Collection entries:
-- ==== Sys2Proof/Laws/KeepAll.lean ====
section
/-! SUPPORT. What each operation of the device can change (4 of 4): one lemma `Dev.<operation>_keep` for each operation, and the signed commands. -/

set_option linter.unusedVariables false
set_option linter.tactic.unusedName false
set_option linter.unusedTactic false
set_option linter.unreachableTactic false

namespace Sys2Proof.Machine
open Sys2Proof

theorem Dev.keyRetireRefsZero_keep {ps : List Part} {e d : Dev} (h : Keep ps e d) (hout : .out ∈ ps) (hevents : .events ∈ ps) (hcellar : .cellar ∈ ps) (hlink : .link ∈ ps) (hrings : .rings ∈ ps) (hsched : .sched ∈ ps) (a0) : Keep ps e (Dev.keyRetireRefsZero a0 d) := by
  unfold Dev.keyRetireRefsZero
  repeat' first
    | with_reducible assumption
    | (intro c hc; with_reducible exact hc)
    | (intro c hc; with_reducible exact Cellar.seal_wf hc _ _ _ _)
    | (intro c hc; with_reducible exact Cellar.mergeRaw_wf hc _ _ _)
    | (intro c hc; (try dsimp only [Cellar.count, Cellar.setRegion, Cellar.setKey, Cellar.loadKey, Cellar.decideWb]); with_reducible exact hc)
    | (intro c hc; (try dsimp only [Cellar.count, Cellar.setRegion, Cellar.setKey, Cellar.loadKey, Cellar.decideWb]); with_reducible exact Cellar.seal_wf hc _ _ _ _)
    | (intro c hc; (try dsimp only [Cellar.count, Cellar.setRegion, Cellar.setKey, Cellar.loadKey, Cellar.decideWb]); with_reducible exact Cellar.mergeRaw_wf hc _ _ _)
    | (intro c hc; (try dsimp only [Cellar.count, Cellar.setRegion, Cellar.setKey, Cellar.loadKey, Cellar.decideWb]); with_reducible exact Cellar.putMeta_wf hc _ _)
    | (intro c hc; (try dsimp only [Cellar.count, Cellar.setRegion, Cellar.setKey, Cellar.loadKey, Cellar.decideWb]); with_reducible exact Cellar.putRaw_wf hc _ _)
    | (intro c hc; (try dsimp only [Cellar.count, Cellar.setRegion, Cellar.setKey, Cellar.loadKey, Cellar.decideWb]); with_reducible exact Memory.wf_write _ _ _ hc)
    | (intro c hc; (try dsimp only [Cellar.count, Cellar.setRegion, Cellar.setKey, Cellar.loadKey, Cellar.decideWb]); with_reducible exact Memory.wf_writeN _ _ _ hc)
    | (intro c hc; (try dsimp only [Cellar.count, Cellar.setRegion, Cellar.setKey, Cellar.loadKey, Cellar.decideWb]); with_reducible exact Memory.wf_clearRange _ _ _ hc)
    | (intro c hc; (try dsimp only [Cellar.count, Cellar.setRegion, Cellar.setKey, Cellar.loadKey, Cellar.decideWb]); with_reducible exact Memory.wf_spans _ _ hc)
    | (intro c hc; (repeat' split) <;> with_reducible exact hc)
    | (intro c hc; dsimp only; split <;> exact hc)
    | (intro c hc; exact hc)
    | with_reducible refine Dev.each_keep ?_ (fun x y hx => ?_)
    | with_reducible refine Dev.finishOk_keep ?_ ‹_› ‹_› ‹_› ‹_› ‹_› _ _ _
    | with_reducible refine Dev.modCellar_keep ?_ ‹_› _ ?_
    | (extract_lets +onlyGivenNames lv; (have hx : Keep ps e lv := ?_); (on_goal 1 => clear_value lv); on_goal 2 => subst lv)
    | (extract_lets +onlyGivenNames lv; clear_value lv)
    | extract_lets +onlyGivenNames lv
    | with_reducible refine Keep.ite ?_ ?_
    | split

theorem Dev.keyRetireTimeout_keep {ps : List Part} {e d : Dev} (h : Keep ps e d) (hnow : .now ∈ ps) (hout : .out ∈ ps) (hevents : .events ∈ ps) (hcellar : .cellar ∈ ps) (hlink : .link ∈ ps) (hrings : .rings ∈ ps) (hsched : .sched ∈ ps) (a0) : Keep ps e (Dev.keyRetireTimeout a0 d) := by
  unfold Dev.keyRetireTimeout
  repeat' first
    | with_reducible assumption
    | (intro c hc; with_reducible exact hc)
    | (intro c hc; with_reducible exact Cellar.seal_wf hc _ _ _ _)
    | (intro c hc; with_reducible exact Cellar.mergeRaw_wf hc _ _ _)
    | (intro c hc; (try dsimp only [Cellar.count, Cellar.setRegion, Cellar.setKey, Cellar.loadKey, Cellar.decideWb]); with_reducible exact hc)
    | (intro c hc; (try dsimp only [Cellar.count, Cellar.setRegion, Cellar.setKey, Cellar.loadKey, Cellar.decideWb]); with_reducible exact Cellar.seal_wf hc _ _ _ _)
    | (intro c hc; (try dsimp only [Cellar.count, Cellar.setRegion, Cellar.setKey, Cellar.loadKey, Cellar.decideWb]); with_reducible exact Cellar.mergeRaw_wf hc _ _ _)
    | (intro c hc; (try dsimp only [Cellar.count, Cellar.setRegion, Cellar.setKey, Cellar.loadKey, Cellar.decideWb]); with_reducible exact Cellar.putMeta_wf hc _ _)
    | (intro c hc; (try dsimp only [Cellar.count, Cellar.setRegion, Cellar.setKey, Cellar.loadKey, Cellar.decideWb]); with_reducible exact Cellar.putRaw_wf hc _ _)
    | (intro c hc; (try dsimp only [Cellar.count, Cellar.setRegion, Cellar.setKey, Cellar.loadKey, Cellar.decideWb]); with_reducible exact Memory.wf_write _ _ _ hc)
    | (intro c hc; (try dsimp only [Cellar.count, Cellar.setRegion, Cellar.setKey, Cellar.loadKey, Cellar.decideWb]); with_reducible exact Memory.wf_writeN _ _ _ hc)
    | (intro c hc; (try dsimp only [Cellar.count, Cellar.setRegion, Cellar.setKey, Cellar.loadKey, Cellar.decideWb]); with_reducible exact Memory.wf_clearRange _ _ _ hc)
    | (intro c hc; (try dsimp only [Cellar.count, Cellar.setRegion, Cellar.setKey, Cellar.loadKey, Cellar.decideWb]); with_reducible exact Memory.wf_spans _ _ hc)
    | (intro c hc; (repeat' split) <;> with_reducible exact hc)
    | (intro c hc; dsimp only; split <;> exact hc)
    | (intro c hc; exact hc)
    | with_reducible refine Dev.finish_keep ?_ ‹_› ‹_› ‹_› ‹_› ‹_› _ _ _ _ _ _
    | with_reducible refine Dev.keyRetireRefsZero_keep ?_ ‹_› ‹_› ‹_› ‹_› ‹_› ‹_› _
    | with_reducible refine Dev.modCellar_keep ?_ ‹_› _ ?_
    | with_reducible refine Dev.raise_keep ?_ ‹_› _ _
    | with_reducible refine Dev.reach_keep ?_ ‹_› _
    | (extract_lets +onlyGivenNames lv; (have hx : Keep ps e lv := ?_); (on_goal 1 => clear_value lv); on_goal 2 => subst lv)
    | (extract_lets +onlyGivenNames lv; clear_value lv)
    | extract_lets +onlyGivenNames lv
    | with_reducible refine Keep.ite ?_ ?_
    | split

theorem Dev.modReq_keep {ps : List Part} {e d : Dev} (h : Keep ps e d) (hhub : .hub ∈ ps) (a1 a2) : Keep ps e (Dev.modReq d a1 a2) := by
  unfold Dev.modReq
  exact Keep.upd_hub h ‹_›

theorem Dev.latchRead_keep {ps : List Part} {e d : Dev} (h : Keep ps e d) (hhub : .hub ∈ ps) (a1 a2 a3 a4 a5) : Keep ps e (Dev.latchRead d a1 a2 a3 a4 a5).1 := by
  unfold Dev.latchRead
  repeat' first
    | with_reducible assumption
    | with_reducible refine Dev.modReq_keep ?_ ‹_› _ _
    | (extract_lets +onlyGivenNames lv; (have hx : Keep ps e lv := ?_); (on_goal 1 => clear_value lv); on_goal 2 => subst lv)
    | (extract_lets +onlyGivenNames lv; clear_value lv)
    | extract_lets +onlyGivenNames lv
    | with_reducible refine Keep.ite ?_ ?_
    | with_reducible refine Keep.iteFst ?_ ?_
    | split

theorem Dev.latchWrite_keep {ps : List Part} {e d : Dev} {q : Requester} {t : Nat} {lo hi : Bool} {v : Word} {f : Dev → Option Word → Dev} (h : Keep ps e d)
    (hhub : .hub ∈ ps) (hf : ∀ x y, Keep ps e x → Keep ps e (f x y)) : Keep ps e (d.latchWrite q t lo hi v f) := by
  unfold Dev.latchWrite
  split
  · exact Dev.modReq_keep h hhub _ _
  · split
    · exact hf _ _ (Dev.modReq_keep h hhub _ _)
    · exact hf _ _ h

WORK ITEM> Only lines that hold the string "unfold" belong in the answer, so copy every one of them from the records.

REPLY>
  unfold Dev.keyRetireRefsZero
  unfold Dev.keyRetireTimeout
  unfold Dev.modReq
  unfold Dev.latchRead
  unfold Dev.latchWrite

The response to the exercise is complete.